Sebelum memanen madu di pohon Sialang itu kata Rusman, ada ritual khusus. Ritual khusus untuk memanen madu Sialang itu menurut Rusman, harus dilakukan supaya hasil madu yang didapat menjadi lebih banyak.
"Pohon Sialang sekarang yang masih ado di wilayah Sungai Bungin, ada sekitar 20 sampai 30 pohon," kata dia.
Di tengah ancaman kerusakan hutan yang datang silih berganti, kini Suku Batin Sembilan masih terus berjuang mempertahankan hutan agar tetap menjadi istana dan rumah untuk tempat mereka berlindung dan mencari makan.

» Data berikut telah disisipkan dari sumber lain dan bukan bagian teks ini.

-- ==== Sys2Proof/Certificates/Slice0/Obligations.lean ====
section
/-! DEFINITION. The statements for the provers. `P` stands for the block's own parameters
(`Config.params`, no body): what is said of them holds for every legal set. A state in a
statement is any state, reached by a run or not, unless a premise says otherwise. -/

open Sys2Proof Sys2Proof.Machine

/-! ### Encoding and decoding -/

/-- Decoding the command word of a well-formed operation, on the operation's own port, gives it back, every
operand at every value the encoding admits (R72, R75, R82). -/
def Obligations.DecodeInvertsEncode : Prop :=
  ∀ i : Instr, i.wellFormed = true → decode i.port (encode i) = .ok i

/-- Each command word stands for at most one operation of a port, and only well-formed ones: what decodes to
`i` is the encoding of `i`, on the port of `i` (R72, R82). -/
def Obligations.EncodeInvertsDecode : Prop :=
  ∀ (p : Port) (cmd : CmdWord) (i : Instr), decode p cmd = .ok i →
    i.wellFormed = true ∧ i.port = p ∧ encode i = cmd

/-- R72: a command word selects a row of the opcode map exactly when `cmd & mask = match`, and the decoder reads
the operation of that row; a word selects at most one row. -/
def Obligations.DecodeFollowsMaskAndMatch : Prop :=
  (∀ (p : Port) (cmd : CmdWord) (i : Instr), decode p cmd = .ok i →
    ∃ r ∈ opcodeTable, r.port = p ∧ cmd &&& r.mask = r.pattern ∧ r.mnemonic = i.mnemonic) ∧
  (∀ (p : Port) (cmd : CmdWord), ∀ r ∈ opcodeTable, r.port = p → cmd &&& r.mask = r.pattern →
    ∃ i, decode p cmd = .ok i ∧ i.mnemonic = r.mnemonic) ∧
  (∀ cmd : CmdWord, ∀ r ∈ opcodeTable, ∀ r' ∈ opcodeTable,
    cmd &&& r.mask = r.pattern → cmd &&& r'.mask = r'.pattern → r = r')

/-- R75: where the immediate goes. `FG.ASSEMBLE` reads `HN = imm[0]` and `PN = imm[1]` and needs `imm[7:2] = 0`;
`SS.GENSYM` reads `k = imm[4:0]`, used as it stands, and needs `imm[7:5] = 0`; every other operation needs
`imm = 0`. -/
def Obligations.ImmediateIsReadByField : Prop :=
  (∀ cmd : CmdWord, opField cmd = 0x03 →
    decode .host cmd =
      if (immField cmd).toNat < 4 then .ok (.fgAssemble (cmd.getLsbD 0) (cmd.getLsbD 1))
      else .error .reservedImmediate) ∧
  (∀ cmd : CmdWord, opField cmd = 0x13 →
    decode .ss cmd =
      if (immField cmd).toNat < 32 then .ok (.ssGensym ((immField cmd).toNat))
      else .error .reservedImmediate) ∧
  (∀ (p : Port) (cmd : CmdWord) (i : Instr), decode p cmd = .ok i →
    opField cmd ≠ 0x03 → opField cmd ≠ 0x13 → immField cmd = 0)

/-- Command words written out from R72 and R80, each decoded to the operation it stands for (test vectors V1). -/
def Obligations.SpecWordsDecode : Prop :=
  decode .host 0x0100 = .ok .fgConstruct ∧ decode .host 0x0302 = .ok (.fgAssemble false true) ∧
  decode .host 0x0400 = .ok .fgWrite ∧ decode .host 0x0500 = .ok .fgGetlen ∧
  decode .ss 0x1000 = .ok .ssCreate ∧ decode .ss 0x131F = .ok (.ssGensym 31) ∧
  decode .host 0x0304 = .error .reservedImmediate ∧ decode .host 0x1302 = .error .wrongPort

/-- R77: an SS opcode on the host port is illegal, an FG opcode on the SS port likewise, whatever the immediate;
opcode 0x00 is illegal on both ports, so an all-zero word is never an operation. -/
def Obligations.OtherPortAndZeroOpcodeAreIllegal : Prop :=
  (∀ cmd : CmdWord, 0x10 ≤ opField cmd → opField cmd ≤ 0x13 → decode .host cmd = .error .wrongPort) ∧
  (∀ cmd : CmdWord, 0x01 ≤ opField cmd → opField cmd ≤ 0x07 → decode .ss cmd = .error .wrongPort) ∧
  (∀ (p : Port) (cmd : CmdWord), opField cmd = 0x00 → decode p cmd = .error .unknownOpcode) ∧
  (∀ p : Port, decode p 0 = .error .unknownOpcode)

/-! ### The step -/

/-- A step presents the issuer's next transaction and runs the operation its command word decodes to, with that
transaction's operand lines on the port and the transaction no longer to come (R13, R70; that the transactions to come
stand in a list is the model's choice, log 7). -/
def Obligations.StepRunsTheDecodedOperation : Prop :=
  ∀ (s : State) (t : Txn) (rest : List Txn) (i : Instr),
    s.pending = t :: rest → decode s.port t.cmd = .ok i →
    step s = exec i { s with txn := t, pending := rest }

/-- R76: a command word that matches no row of R72 on its port is refused by the block: the answer is
`(UnsupportedOperation, 0)`, and no state changes, whatever `fsm` is; and which words those are, port by port. -/
def Obligations.IllegalWordIsRefusedByTheBlock : Prop :=
  (∀ (s : State) (t : Txn) (rest : List Txn), s.pending = t :: rest →
    (∀ r ∈ opcodeTable, r.port = s.port → t.cmd &&& r.mask ≠ r.pattern) →
    step s = .next
      { s with txn := t, pending := rest, resp := some ⟨.unsupportedOperation, 0⟩ }) ∧
  (∀ cmd : CmdWord, (∀ r ∈ opcodeTable, r.port = .host → cmd &&& r.mask ≠ r.pattern) ↔
    (opField cmd < 0x01 ∨ 0x07 < opField cmd) ∨
    (opField cmd = 0x03 ∧ 4 ≤ (immField cmd).toNat) ∨
    (0x01 ≤ opField cmd ∧ opField cmd ≤ 0x07 ∧ opField cmd ≠ 0x03 ∧ immField cmd ≠ 0)) ∧
  (∀ cmd : CmdWord, (∀ r ∈ opcodeTable, r.port = .ss → cmd &&& r.mask ≠ r.pattern) ↔
    (opField cmd < 0x10 ∨ 0x13 < opField cmd) ∨
    (opField cmd = 0x13 ∧ 32 ≤ (immField cmd).toNat) ∨
    (0x10 ≤ opField cmd ∧ opField cmd ≤ 0x12 ∧ immField cmd ≠ 0))

/-- R71, R100: no transaction of a block's host reaches its SS port. An SS opcode is refused there (R77), and a step
that changes the SS unit ran one of the four FG operations that drive it; on an SS unit of its own an FG opcode is
refused, and a step changes nothing but the unit, the port's lines and the answer. No step changes which of the two the
machine is (that it is held in a field, `port`, is the model's choice, log 13). -/
def Obligations.HostHasNoPathToTheSsPort : Prop :=
  (∀ (s : State) (t : Txn) (rest : List Txn), s.port = .host → s.pending = t :: rest →
    0x10 ≤ opField t.cmd → opField t.cmd ≤ 0x13 →
    step s = .next { s with txn := t, pending := rest, resp := some ⟨.unsupportedOperation, 0⟩ }) ∧
  (∀ (s : State) (t : Txn) (rest : List Txn), s.port = .ss → s.pending = t :: rest →
    0x01 ≤ opField t.cmd → opField t.cmd ≤ 0x07 →
    step s = .next { s with txn := t, pending := rest, resp := some ⟨.unsupportedOperation, 0⟩ }) ∧
  (∀ s s' : State, s.port = .host → step s = .next s' → s'.ss ≠ s.ss ∨ s'.ssCreated ≠ s.ssCreated →
    ∃ t rest i, s.pending = t :: rest ∧ decode .host t.cmd = .ok i ∧
      (i = .fgConstruct ∨ i = .fgTeardown ∨ (∃ hn pn, i = .fgAssemble hn pn) ∨ i = .fgWrite)) ∧
  (∀ s s' : State, s.port = .ss → step s = .next s' →
    s' = { s with ss := s'.ss, ssCreated := s'.ssCreated, txn := s'.txn, pending := s'.pending, resp := s'.resp }) ∧
  (∀ s s' : State, step s = .next s' → s'.port = s.port)

/-- With no transaction to come a step changes nothing: the model's choice (log 7), after R177, "The block is
either between operations, holding its state, or executing one". -/
def Obligations.IdleStepHoldsTheState : Prop :=
  ∀ s : State, s.pending = [] → step s = .next s

/-! ### The SS unit -/

/-- R93: the configured feedback structure is the Fibonacci register: the bit out is the parity of the register bits
under the polynomial mask, it goes into bit 0 while the others move up and bit `M-1` is lost; so bit `q` of the register
holds the bit returned `q` advances before the last, and the returned bits obey `c[t] = XOR over the taps q of
c[t-1-q]`. -/
def Obligations.FeedbackIsTheFibonacciRecurrence : Prop :=
  (∀ (c : SsCfg) (v : Word32), c.lfsrOut v =
    (List.range 32).foldl (fun b q => b ^^ (v.getLsbD q && c.poly.getLsbD q)) false) ∧
  (∀ (c : SsCfg) (v : Word32) (q : Nat), (c.lfsrNext v).getLsbD q =
    if q < c.order.toNat then (if q = 0 then c.lfsrOut v else v.getLsbD (q - 1)) else false) ∧
  (∀ (c : SsCfg) (v : Word32) (t q : Nat), q < c.order.toNat → q ≤ t →
    (c.adv (t + 1) v).getLsbD q = c.lfsrOut (c.adv (t - q) v)) ∧
  (∀ (c : SsCfg) (v : Word32) (t : Nat), c.poly.toNat < 2 ^ c.order.toNat → c.order.toNat ≤ t →
    c.lfsrOut (c.adv t v) = (List.range c.order.toNat).foldl
      (fun b q => b ^^ (c.poly.getLsbD q && c.lfsrOut (c.adv (t - 1 - q) v))) false)

/-- R94: with a legal triple on its operand lines `SS.CREATE` latches it, sets the register to the seed, answers
`(OK, 0)` and changes nothing else; with any other it is refused. -/
def Obligations.SsCreateLatchesTheTriple : Prop :=
  ∀ s : State,
    (SsPrecondition s.txn.order s.txn.polynomial s.txn.seed →
      exec .ssCreate s = .next
        { s with
          ss := ⟨⟨s.txn.order.setWidth 5, s.txn.polynomial, s.txn.seed⟩, s.txn.seed⟩
          ssCreated := true
          resp := some ⟨.ok, 0⟩ }) ∧
    (¬ SsPrecondition s.txn.order s.txn.polynomial s.txn.seed →
      exec .ssCreate s = .refused .illegalSsConfiguration)

/-- R95: `SS.RESET` puts the register back to the seed, answers `(OK, 0)` and changes nothing else; two in a row
equal one; the next advance returns `s[0]`. -/
def Obligations.SsResetRewindsToTheSeed : Prop :=
  ∀ s : State, s.ssCreated = true →
    exec .ssReset s = .next
      { s with ss := ⟨s.ss.cfg, s.ss.cfg.seed⟩, resp := some ⟨.ok, 0⟩ } ∧
    execAll [.ssReset, .ssReset] s = exec .ssReset s ∧
    ∃ t, execAll [.ssReset, .ssAdvance] s = .next t ∧ t.answers .ok (bitWord (s.ss.cfg.seqBit 0))

/-- R96: `SS.ADVANCE` returns `lfsr_out` of the register in `data[0]`, moves the register by `lfsr_next`, and
changes nothing else. Standing `t` advances past the seed it returns `s[t]` and leaves `adv^(t+1)(A)`; on a legal
triple the register never becomes 0 and is back at the seed after `P` advances. -/
def Obligations.SsAdvanceReturnsTheNextBit : Prop :=
  ∀ s : State, s.ssCreated = true →
    exec .ssAdvance s = .next
      { s with
        ss := ⟨s.ss.cfg, s.ss.cfg.lfsrNext s.ss.v⟩
        resp := some ⟨.ok, if s.ss.cfg.lfsrOut s.ss.v then 1 else 0⟩ } ∧
    ∀ n, s.ss.v = s.ss.cfg.adv n s.ss.cfg.seed →
      (∃ t, exec .ssAdvance s = .next t ∧
        t.answers .ok (if s.ss.cfg.seqBit n then 1 else 0) ∧
        t.ss.v = s.ss.cfg.adv (n + 1) s.ss.cfg.seed ∧
        (s.ss.cfg.legal = true → t.ss.v ≠ 0 ∧ s.ss.cfg.adv s.ss.cfg.period s.ss.v = s.ss.v))

/-- R97 and R98: `SS.GENSYM k` draws `k` bits, answers them packed with the first drawn most significant, a value
below `2^k`, moves the register `k` advances on, and changes nothing else; `k = 0` draws nothing; `k = 1` is
`SS.ADVANCE`. -/
def Obligations.SsGensymPacksFirstBitHighest : Prop :=
  ∀ (s : State) (k : Nat), s.ssCreated = true → k ≤ 31 →
    (∃ d : Word32,
      exec (.ssGensym k) s = .next
        { s with ss := ⟨s.ss.cfg, s.ss.cfg.adv k s.ss.v⟩, resp := some ⟨.ok, d⟩ } ∧
      d.toNat = symbolValue s.ss.cfg s.ss.v k ∧ d.toNat < 2 ^ k ∧
      ∀ j, j < k → d.getLsbD (k - 1 - j) = s.ss.cfg.lfsrOut (s.ss.cfg.adv j s.ss.v)) ∧
    exec (.ssGensym 0) s = .next { s with resp := some ⟨.ok, 0⟩ } ∧
    exec (.ssGensym 1) s = exec .ssAdvance s

/-- R99: (a) `k` advances move the unit as `SS.GENSYM k` does, and their results are its bits, first drawn
highest; (b) `SS.GENSYM a` then `SS.GENSYM b` answer `x` then `y` where `SS.GENSYM (a+b)` answers `x * 2^b + y`;
(c) after `SS.RESET`, draws of `n` bits in all leave `adv^n(A)`, whatever the split; (d) `adv^(n+P)(A) =
adv^n(A)`. -/
def Obligations.SsDrawsCompose : Prop :=
  (∀ (s : State) (k : Nat), s.ssCreated = true → k ≤ 31 →
    ∃ t u d, execAll (List.replicate k .ssAdvance) s = .next t ∧ exec (.ssGensym k) s = .next u ∧
      t.ss = u.ss ∧ u.answers .ok d ∧
      ∀ j, j < k → ∃ w, execAll (List.replicate (j + 1) .ssAdvance) s = .next w ∧
        w.answers .ok (bitWord (d.getLsbD (k - 1 - j)))) ∧
  (∀ (s : State) (a b : Nat), s.ssCreated = true → a + b ≤ 31 →
    ∃ t u w x y z, exec (.ssGensym a) s = .next t ∧ exec (.ssGensym b) t = .next u ∧
      exec (.ssGensym (a + b)) s = .next w ∧ u.ss = w.ss ∧
      t.answers .ok x ∧ u.answers .ok y ∧ w.answers .ok z ∧
      z.toNat = x.toNat * 2 ^ b + y.toNat) ∧
  (∀ (s : State) (is : List Instr), s.ssCreated = true → (∀ i ∈ is, isDraw i = true) →
    ∃ t, execAll (.ssReset :: is) s = .next t ∧ t.ss.cfg = s.ss.cfg ∧
      t.ss.v = s.ss.cfg.adv ((is.map drawnBits).sum) s.ss.cfg.seed) ∧
  (∀ (c : SsCfg) (n : Nat), c.legal = true → c.adv (n + c.period) c.seed = c.adv n c.seed)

Gayung bersambut, Rusman dan warga suku Batin Sembilan ikut bekerja menjaga dan mempertahankan Hutan Harapan bersama PT Resrotasi Ekosistem Indonesia (Reki). Perusahaan ini adalah pemegang konsesi restorasi untuk memulihkan hutan dataran rendah di Sumatera.
Hutan Harapan kini masih menghadapi ancaman, baik itu ancaman perambahan dan ancaman pembukaan jalan tambang. Jalan terjal dalam menghadang berbagai ancaman itu mesti mereka hadapi. "Agar Hutan Harapan bisa diwariskan untuk generasi anak cucu kedepan."